● TASK GOAL
Reproduce word for word, from the entries below, the line with "k u = .next", the line with "(h : s.storeConditional", and every line between them, and nothing more.

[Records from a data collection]
☆ ☆ ☆

-- ==== Sys2Proof/Laws/Ops.lean ====
section
/-! SUPPORT. What each shared operation can do, said once: an equation when its checks pass, and an inversion of
everything it can answer. -/

namespace Sys2Proof.Machine

/-! ### Bits of Status and Cause -/

theorem statusWithEl_true (w : Word) : statusWithEl w true = w ||| 2#32 := by
  refine BitVec.eq_of_getLsbD_eq fun i hi => ?_
  unfold statusWithEl
  simp only [BitVec.getLsbD_append, BitVec.getLsbD_extractLsb', BitVec.getLsbD_or]
  interval_cases i <;> simp

theorem statusWithEl_false (w : Word) : statusWithEl w false = w &&& ~~~2#32 := by
  refine BitVec.eq_of_getLsbD_eq fun i hi => ?_
  unfold statusWithEl
  simp only [BitVec.getLsbD_append, BitVec.getLsbD_extractLsb', BitVec.getLsbD_and, BitVec.getLsbD_not]
  interval_cases i <;> simp

theorem causeWith_getLsbD (w : Word) (bd : Bool) (code : BitVec 5) (k : Nat) (hk : k < 32) :
    (causeWith w bd code).getLsbD k =
      if k = 31 then bd else if 2 ≤ k ∧ k ≤ 6 then code.getLsbD (k - 2) else w.getLsbD k := by
  unfold causeWith
  simp only [BitVec.getLsbD_append, BitVec.getLsbD_extractLsb']
  interval_cases k <;> simp

theorem causeWith_code (w : Word) (bd : Bool) (code : BitVec 5) : (causeWith w bd code).extractLsb' 2 5 = code := by
  ext i hi
  rw [BitVec.getElem_extractLsb', causeWith_getLsbD _ _ _ _ (by omega), if_neg (by omega), if_pos (by omega)]
  simp [BitVec.getLsbD_eq_getElem hi]

theorem causeWithLines_getLsbD (w : Word) (lines : BitVec 6) (k : Nat) (hk : k < 32) :
    (causeWithLines w lines).getLsbD k = if 10 ≤ k ∧ k ≤ 15 then lines.getLsbD (k - 10) else w.getLsbD k := by
  unfold causeWithLines
  simp only [BitVec.getLsbD_append, BitVec.getLsbD_extractLsb']
  interval_cases k <;> simp

/-! ### How an operation ends -/

theorem retire_next {s t : State} : retire s = .next t ↔ t = s.advance := by
  simp only [retire, Host.Outcome.next.injEq]
  exact eq_comm

theorem raise_next {s t : State} {c : ExcCode} : s.raise c = .next t ↔ t = s.trapEntry c none := by
  simp only [State.raise, Host.Outcome.next.injEq]
  exact eq_comm

theorem raiseAddress_next {s t : State} {c : ExcCode} {a : Word} :
    s.raiseAddress c a = .next t ↔ t = s.trapEntry c (some a) := by
  simp only [State.raiseAddress, Host.Outcome.next.injEq]
  exact eq_comm

theorem branch_next {s t : State} {k : Bool} {w : Word} (h : s.branch k w = .next t) :
    s.inDs = false ∧ t = s.transfer k w := by
  unfold State.branch at h
  split at h
  · cases h
  · exact ⟨by simpa using ‹¬ s.inDs = true›, by simpa using h.symm⟩

theorem withDoubles_next {names : List RegNum} {run : Result} {t : State} (h : withDoubles names run = .next t) :
    names.all evenReg = true ∧ run = .next t := by
  unfold withDoubles at h
  split at h
  · exact ⟨‹_›, h⟩
  · cases h

theorem withDoubles_even {names : List RegNum} {run : Result} (h : names.all evenReg = true) :
    withDoubles names run = run := if_pos h

theorem withDoubles_odd {names : List RegNum} {run : Result} (h : names.all evenReg = false) :
    withDoubles names run = .refused .oddDoubleRegister := by
  simp [withDoubles, h]

/-! ### Data accesses -/

theorem userMode_iff (s : State) : s.userMode = true ↔ inUserMode s := by
  simp [State.userMode, State.um, State.el, inUserMode]

theorem aboveUserLimit_iff (s : State) (a : Word) : s.aboveUserLimit a = true ↔ aboveLimit s a := by
  simp [State.aboveUserLimit, aboveLimit, userMode_iff, BitVec.msb_eq_decide]

theorem serves_iff (s : State) (kind : AccessKind) (first : Word) (n : Nat) :
    serves s.plat kind first n = true ↔ served s kind first n := by
  simp [serves, served, servesByte, accessWidth, List.all_eq_true]

/-- A data access whose checks pass is performed. -/
theorem access_ok {s : State} {kind : AccessKind} {align : Nat} {a first : Word} {n : Nat} {run : Result}
    (h : accessOk s kind align a first n) : s.access kind align a first n run = run := by
  obtain ⟨h1, h2, h3⟩ := h
  unfold State.access
  rw [if_neg (by simpa using h1), if_neg (by rwa [aboveUserLimit_iff]), if_pos ((serves_iff ..).2 h3)]

/-- A misaligned data access, or one above the user limit, is an address error. -/
theorem access_addressError {s : State} {kind : AccessKind} {align : Nat} {a first : Word} {n : Nat} {run : Result}
    (h : a.toNat % align ≠ 0 ∨ aboveLimit s a) :
    s.access kind align a first n run = s.raiseAddress (addressError kind) a := by
  unfold State.access
  by_cases h1 : a.toNat % align = 0
  · rw [if_neg (by simpa using h1), if_pos ((aboveUserLimit_iff ..).2 (h.resolve_left (by simpa using h1)))]
  · rw [if_pos h1]

/-- A data access that passes the address checks and is not served is a bus error. -/
theorem access_busError {s : State} {kind : AccessKind} {align : Nat} {a first : Word} {n : Nat} {run : Result}
    (h1 : a.toNat % align = 0) (h2 : ¬ aboveLimit s a) (h3 : ¬ served s kind first n) :
    s.access kind align a first n run = s.raise .dbe := by
  unfold State.access
  rw [if_neg (by simpa using h1), if_neg (by rwa [aboveUserLimit_iff]), if_neg (by rwa [serves_iff])]

/-- Everything a data access can do: it is performed, or one of three exceptions is taken. -/
theorem access_next {s t : State} {kind : AccessKind} {align : Nat} {a first : Word} {n : Nat} {run : Result}
    (h : s.access kind align a first n run = .next t) :
    (accessOk s kind align a first n ∧ run = .next t) ∨
    ((a.toNat % align ≠ 0 ∨ aboveLimit s a) ∧ t = s.trapEntry (addressError kind) (some a)) ∨
    (¬ served s kind first n ∧ t = s.trapEntry .dbe none) := by
  by_cases h1 : a.toNat % align ≠ 0 ∨ aboveLimit s a
  · rw [access_addressError h1] at h
    exact .inr (.inl ⟨h1, raiseAddress_next.1 h⟩)
  · have h2 : a.toNat % align = 0 ∧ ¬ aboveLimit s a := by tauto
    by_cases h3 : served s kind first n
    · exact .inl ⟨⟨h2.1, h2.2, h3⟩, by rwa [access_ok ⟨h2.1, h2.2, h3⟩] at h⟩
    · rw [access_busError h2.1 h2.2 h3] at h
      exact .inr (.inr ⟨h3, raise_next.1 h⟩)

/-! ### Operations of one family -/

theorem overflowing_next {rd : RegNum} {r : Option Word} {s t : State} (h : overflowing rd r s = .next t) :
    (r = none ∧ t = s.trapEntry .ov none) ∨ ∃ v, r = some v ∧ t = (s.setX rd v).advance := by
  cases r with
  | none => exact .inl ⟨rfl, raise_next.1 h⟩
  | some v => exact .inr ⟨v, rfl, retire_next.1 h⟩

theorem kernelOnly_next {s t : State} {run : Result} (h : s.kernelOnly run = .next t) :
    (s.userMode = true ∧ t = s.trapEntry .cpu none) ∨ (s.userMode = false ∧ run = .next t) := by
  unfold State.kernelOnly at h
  split at h
  · exact .inl ⟨‹_›, raise_next.1 h⟩
  · exact .inr ⟨by simpa using ‹¬ s.userMode = true›, h⟩

theorem kernelOnly_kernel {s : State} {run : Result} (h : s.userMode = false) : s.kernelOnly run = run := by
  simp [State.kernelOnly, h]

theorem kernelOnly_user {s : State} {run : Result} (h : s.userMode = true) : s.kernelOnly run = s.raise .cpu := by
  simp [State.kernelOnly, h]

theorem trapIf_next {s t : State} {c : Bool} (h : s.trapIf c = .next t) :
    (c = true ∧ t = s.trapEntry .tr none) ∨ (c = false ∧ t = s.advance) := by
  cases c with
  | true => exact .inl ⟨rfl, raise_next.1 h⟩
  | false => exact .inr ⟨rfl, retire_next.1 h⟩

/-- The control registers, by number. -/
theorem readControl_cases (s : State) (n : RegNum) (k : Word → Result) :
    (n = 8#5 ∧ s.readControl n k = k s.badVAddr) ∨ (n = 12#5 ∧ s.readControl n k = k s.status) ∨
    (n = 13#5 ∧ s.readControl n k = k s.cause) ∨ (n = 14#5 ∧ s.readControl n k = k s.epc) ∨
    (controlRegister n = false ∧ s.readControl n k = .refused .undescribedControlRegister) := by
  unfold State.readControl
  split
  · exact .inl ⟨rfl, rfl⟩
  · exact .inr (.inl ⟨rfl, rfl⟩)
  · exact .inr (.inr (.inl ⟨rfl, rfl⟩))
  · exact .inr (.inr (.inr (.inl ⟨rfl, rfl⟩)))
  · refine .inr (.inr (.inr (.inr ⟨?_, rfl⟩)))
    simp_all [controlRegister]

/-- What a write of a control register does, by number. -/
theorem writeControl_cases (s : State) (n : RegNum) (v : Word) (k : State → Result) :
    (n = 8#5 ∧ s.writeControl n v k = k s) ∨
    (n = 12#5 ∧ s.writeControl n v k = k { s with status := writeMasked statusMask s.status v }) ∨
    (n = 13#5 ∧ s.writeControl n v k = k { s with cause := writeMasked causeMask s.cause v }) ∨
    (n = 14#5 ∧ s.writeControl n v k = k { s with epc := v }) ∨
    (controlRegister n = false ∧ s.writeControl n v k = .refused .undescribedControlRegister) := by
  unfold State.writeControl
  split
  · exact .inl ⟨rfl, rfl⟩
  · exact .inr (.inl ⟨rfl, rfl⟩)
  · exact .inr (.inr (.inl ⟨rfl, rfl⟩))
  · exact .inr (.inr (.inr (.inl ⟨rfl, rfl⟩)))
  · refine .inr (.inr (.inr (.inr ⟨?_, rfl⟩)))
    simp_all [controlRegister]

/-- A read of a control register that is not refused gives some value. -/
theorem readControl_next {s t : State} {n : RegNum} {k : Word → Result} (h : s.readControl n k = .next t) :
    ∃ v, k v = .next t := by
  rcases readControl_cases s n k with ⟨-, e⟩ | ⟨-, e⟩ | ⟨-, e⟩ | ⟨-, e⟩ | ⟨-, e⟩ <;> rw [e] at h
  · exact ⟨_, h⟩
  · exact ⟨_, h⟩
  · exact ⟨_, h⟩
  · exact ⟨_, h⟩
  · cases h

/-- A write of a control register that is not refused changes Status, Cause or EPC, or nothing. -/
theorem writeControl_next {s t : State} {n : RegNum} {v : Word} {k : State → Result}
    (h : s.writeControl n v k = .next t) :
    ∃ u, k u = .next t ∧ (u = s ∨ u = { s with status := writeMasked statusMask s.status v } ∨
      u = { s with cause := writeMasked causeMask s.cause v } ∨ u = { s with epc := v }) := by
  rcases writeControl_cases s n v k with ⟨-, e⟩ | ⟨-, e⟩ | ⟨-, e⟩ | ⟨-, e⟩ | ⟨-, e⟩ <;> rw [e] at h
  · exact ⟨_, h, .inl rfl⟩
  · exact ⟨_, h, .inr (.inl rfl)⟩
  · exact ⟨_, h, .inr (.inr (.inl rfl))⟩
  · exact ⟨_, h, .inr (.inr (.inr rfl))⟩
  · cases h

/-- Everything `sc` can do once its address checks have passed. -/
theorem storeConditional_next {s t : State} {rt : RegNum} {a : Word} (h : s.storeConditional rt a = .next t) :
    (s.llBit = true ∧ s.llAddr = a ∧ s.scDrawnFailure = false ∧
      t = (((s.write32 a (s.x rt)).setX rt 1#32).clearLink).advance) ∨
    ((s.llBit = false ∨ (s.llAddr = a ∧ s.scDrawnFailure = true)) ∧
      t = ((s.setX rt 0#32).clearLink).advance) := by
  unfold State.storeConditional at h
  split at h
  · cases h
  · rename_i h1
    split at h
    · rename_i h2
      simp only [Bool.and_eq_true, Bool.not_eq_true'] at h2
      refine .inl ⟨h2.1, ?_, h2.2, retire_next.1 h⟩
      simpa [h2.1] using h1
    · rename_i h2
      refine .inr ⟨?_, retire_next.1 h⟩
      cases hb : s.llBit with
      | false => exact .inl rfl
      | true =>
        refine .inr ⟨?_, ?_⟩
        · simpa [hb] using h1
        · simpa [hb] using h2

☆ ☆ ☆

● ANSWER SECTION
    ∃ u, k u = .next t ∧ (u = s ∨ u = { s with status := writeMasked statusMask s.status v } ∨
      u = { s with cause := writeMasked causeMask s.cause v } ∨ u = { s with epc := v }) := by
  rcases writeControl_cases s n v k with ⟨-, e⟩ | ⟨-, e⟩ | ⟨-, e⟩ | ⟨-, e⟩ | ⟨-, e⟩ <;> rw [e] at h
  · exact ⟨_, h, .inl rfl⟩
  · exact ⟨_, h, .inr (.inl rfl)⟩
  · exact ⟨_, h, .inr (.inr (.inl rfl))⟩
  · exact ⟨_, h, .inr (.inr (.inr rfl))⟩
  · cases h

/-- Everything `sc` can do once its address checks have passed. -/
theorem storeConditional_next {s t : State} {rt : RegNum} {a : Word} (h : s.storeConditional rt a = .next t) :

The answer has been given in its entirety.